Discussion in 'NOD32 version 2 Forum' started by joelburchett, Jul 18, 2006.

Thread Status:
Not open for further replies.
  1. joelburchett

    joelburchett Registered Member

    Joined:
    Jul 18, 2006
    Posts:
    5
    I noticed a problem after recently deploying NOD32 v2.5 in our environment. I have replicated an issue that after installing NOD32 AV client, Outlook 2003 will no longer close correctly. This is happening on computers configured in cached Exchange (i.e. laptops) but I have not noticed the problem on any of the dekstops.

    This issue has occured on several different models of computer, so there is no common thread on the hardware. Also, Outlook was patched with the latest SP and Windows XP has all the latest patches and device drivers. In fact it happens whether or not the OS and drivers are updated.

    I can repeat this problem and correct it by closing NOD32 completely out and then Outlook will open and close normally. As soon as you engaged NOD32 (with or without EMON) Outlook.exe hangs and must be terminated with Task Manager. So I am pretty certain this is an issue with NOD32. Any ideas?
     
  2. YeOldeStonecat

    YeOldeStonecat Registered Member

    Joined:
    Apr 25, 2005
    Posts:
    2,345
    Location:
    Along the Shorelines somewhere in New England
    Interesting..is this across the board on your network..or just with a few specific users? Curious what the size of their mailbox is....if there's a relationship..such as this just happens with user that have a large mailbox.

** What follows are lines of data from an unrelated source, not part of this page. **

/-- The steward of a core neither waits in IDLE nor is parked in WRS, so that an event addressed to it ends no wait of it (R137, R181). -/
def stewardAwake (s : State) (k : CoreId) : Prop := (s.ctx (stewardOf k)).st ≠ .waiting ∧ (s.ctx (stewardOf k)).st ≠ .parked

end Sys2Proof.Stated

/-- R43, R80, R116, R117: a format-sensitive instruction whose payload, pending or default, is accepted writes its result to gD,
consumes the prefix and counts its conditions once. -/
def Sys2Proof.Stated.FormatSensitive : Prop :=
  ∀ (i : Instr) (s : State) (k : Accept) (dflt : Nat) (d : BitVec 4) (f : BitVec 12 → Rnd → W64 × Conds),
    formatResult s i = some (k, dflt, d, f) →
    let p : BitVec 12 := if s.me.pp then s.me.pfmt else BitVec.ofNat 12 (256 * dflt)
    (s.me.pp = true → k.ok p = true) →
    let vc := f p (plRnd p ((s.rd d).toNat % 65536))
    exec i s = .next ((s.setMe { s.me.wr d vc.1 with pc := s.me.pc + 4, pp := false }).count s.cur vc.2)

/-- R80, R117: a pending payload that the instruction does not accept takes the illegal-prefix trap. -/
def Sys2Proof.Stated.RefusedPayload : Prop :=
  ∀ (i : Instr) (s : State) (k : Accept) (dflt : Nat) (d : BitVec 4) (f : BitVec 12 → Rnd → W64 × Conds),
    formatResult s i = some (k, dflt, d, f) → s.me.pp = true → k.ok s.me.pfmt = false →
    exec i s = .next (exactTrap s 0x02 0 ((wordOfInstr i).setWidth 64))

/-- R43, R80, R116, R117: format-sensitive instructions, with accepted and with refused payloads. -/
def Obligations.FormatSensitiveInstructions : Prop := FormatSensitive ∧ RefusedPayload

/-- R80, R98: with a prefix pending, an instruction that is not format-sensitive takes the illegal-prefix trap at its issue. -/
def Sys2Proof.Stated.PrefixPending : Prop :=
  ∀ (i : Instr) (s : State), notFormatSensitive i = true → s.me.pp = true → s.stage = 0 →
    exec i s = .next (exactTrap s 0x02 0 ((wordOfInstr i).setWidth 64))

/-- R128: FEQ, FLT and FLE on FP32 codes: 0 with a NaN, else the order of the values; invalid counts in EVC0, for FEQ only with a
signalling NaN. -/
def Sys2Proof.Stated.FpCompares : Prop :=
  ∀ (s : State) (d a b : BitVec 4), s.me.pp = false →
    let nan := isNan32 (s.rd a) ∨ isNan32 (s.rd b)
    let sig := isSignalling32 (s.rd a) ∨ isSignalling32 (s.rd b)
    let done (v : W64) (c : Conds) : Host.Outcome State Fault Refusal := .next ((s.put d v).count s.cur c)
    (¬ nan → exec (.feq d a b) s = done (if order32 (s.rd a) = order32 (s.rd b) then 1 else 0) 0
      ∧ exec (.flt d a b) s = done (if order32 (s.rd a) < order32 (s.rd b) then 1 else 0) 0
      ∧ exec (.fle d a b) s = done (if order32 (s.rd a) ≤ order32 (s.rd b) then 1 else 0) 0) ∧
    (nan → exec (.flt d a b) s = done 0 1 ∧ exec (.fle d a b) s = done 0 1) ∧
    (sig → exec (.feq d a b) s = done 0 1) ∧ (nan ∧ ¬ sig → exec (.feq d a b) s = done 0 0)

/-- R131: PACK replaces element k of gB and UNPACK takes it, k being gK modulo the number of elements, under each accepted format. -/
def Sys2Proof.Stated.PackUnpack : Prop :=
  ∀ (s : State) (d a b c : BitVec 4),
    let p : BitVec 12 := if s.me.pp then s.me.pfmt else 0x100
    let w := fmtWidth (plFmt p)
    let at_ (k : W64) := w * ((k.toNat % 64) % (64 / w))
    let t (v : W64) := s.setMe { s.me.wr d v with pc := s.me.pc + 4, pp := false }
    plFmt p < 7 → plScale p = 0 → plRound p = 0 → plSat p = false → plSparse p = 0 →
      (∃ v : W64, exec (.pack d a b c) s = .next (t v) ∧ ∀ n, n < 64 →
        v.getLsbD n = if at_ (s.rd c) ≤ n ∧ n < at_ (s.rd c) + w then (s.rd b).getLsbD (n - at_ (s.rd c)) else (s.rd a).getLsbD n) ∧
      (∃ v : W64, exec (.unpack d a b) s = .next (t v) ∧ ∀ n, n < 64 →
        v.getLsbD n = if n < w then (s.rd a).getLsbD (at_ (s.rd b) + n)
          else (plFmt p = 5 ∨ plFmt p = 6) && (s.rd a).getLsbD (at_ (s.rd b) + w - 1))

/-- R133: ISECT's masks, count and advance bits, lane by lane; every other bit of gD is zero. -/
def Sys2Proof.Stated.IndexIntersection : Prop :=
  ∀ (s : State) (d a b w : BitVec 4), s.me.pp = false → w.toNat < 2 →
    let n := if w = 1 then 2 else 4
    let e := 64 / n
    let la (i : Nat) := (s.rd a).toNat / 2 ^ (e * i) % 2 ^ e
    let lb (i : Nat) := (s.rd b).toNat / 2 ^ (e * i) % 2 ^ e
    let am (i : Nat) : Prop := i < n ∧ la i ≠ 2 ^ e - 1 ∧ ∃ j, j < n ∧ lb j = la i
    let bm (i : Nat) : Prop := i < n ∧ lb i ≠ 2 ^ e - 1 ∧ ∃ j, j < n ∧ la j = lb i
    ∃ v : W64, exec (.isect d a b w) s = .next (s.put d v)
      ∧ (∀ i, i < 4 → (v.getLsbD i = true ↔ am i) ∧ (v.getLsbD (4 + i) = true ↔ bm i))
      ∧ v.toNat / 256 % 8 = ((List.range 4).filter (fun i => v.getLsbD i)).length
      ∧ (v.getLsbD 11 = true ↔ la (n - 1) ≤ lb (n - 1)) ∧ (v.getLsbD 12 = true ↔ lb (n - 1) ≤ la (n - 1)) ∧ v.toNat < 2 ^ 13

/-- R131, R133: PACK, UNPACK and ISECT. -/
def Sys2Proof.Stated.PackedElements : Prop := PackUnpack ∧ IndexIntersection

    An experiment..exclude the .OST and .OAB files from AMON.
     
  3. joelburchett

    joelburchett Registered Member

    Joined:
    Jul 18, 2006
    Posts:
    5
    The common thread seems to be anyone with a cached setup using .ost as a replica inbox. Some users have large mailboxes and some do not. In addtion, it does not, as I previously indicated, matter if I enable or disbale EMON. Still get the same problem.
     
  4. YeOldeStonecat

    YeOldeStonecat Registered Member

    Joined:
    Apr 25, 2005
    Posts:
    2,345
    Location:
    Along the Shorelines somewhere in New England

    I had caught that the first time...but what about if you set the OST and OAB as exclusions in AMON...they'll be files in the users profile directory. Exclude that whole directory for a test.
    By default...C:\Documents and Settings\username.domain\Local Settings\Application Data\Microsoft\Outlook

    AMON ==/== EMON.

    I run Outlook 2K3 on my laptop that I'm writing from right now..she runs in cached mode from our Exch 2K3 server.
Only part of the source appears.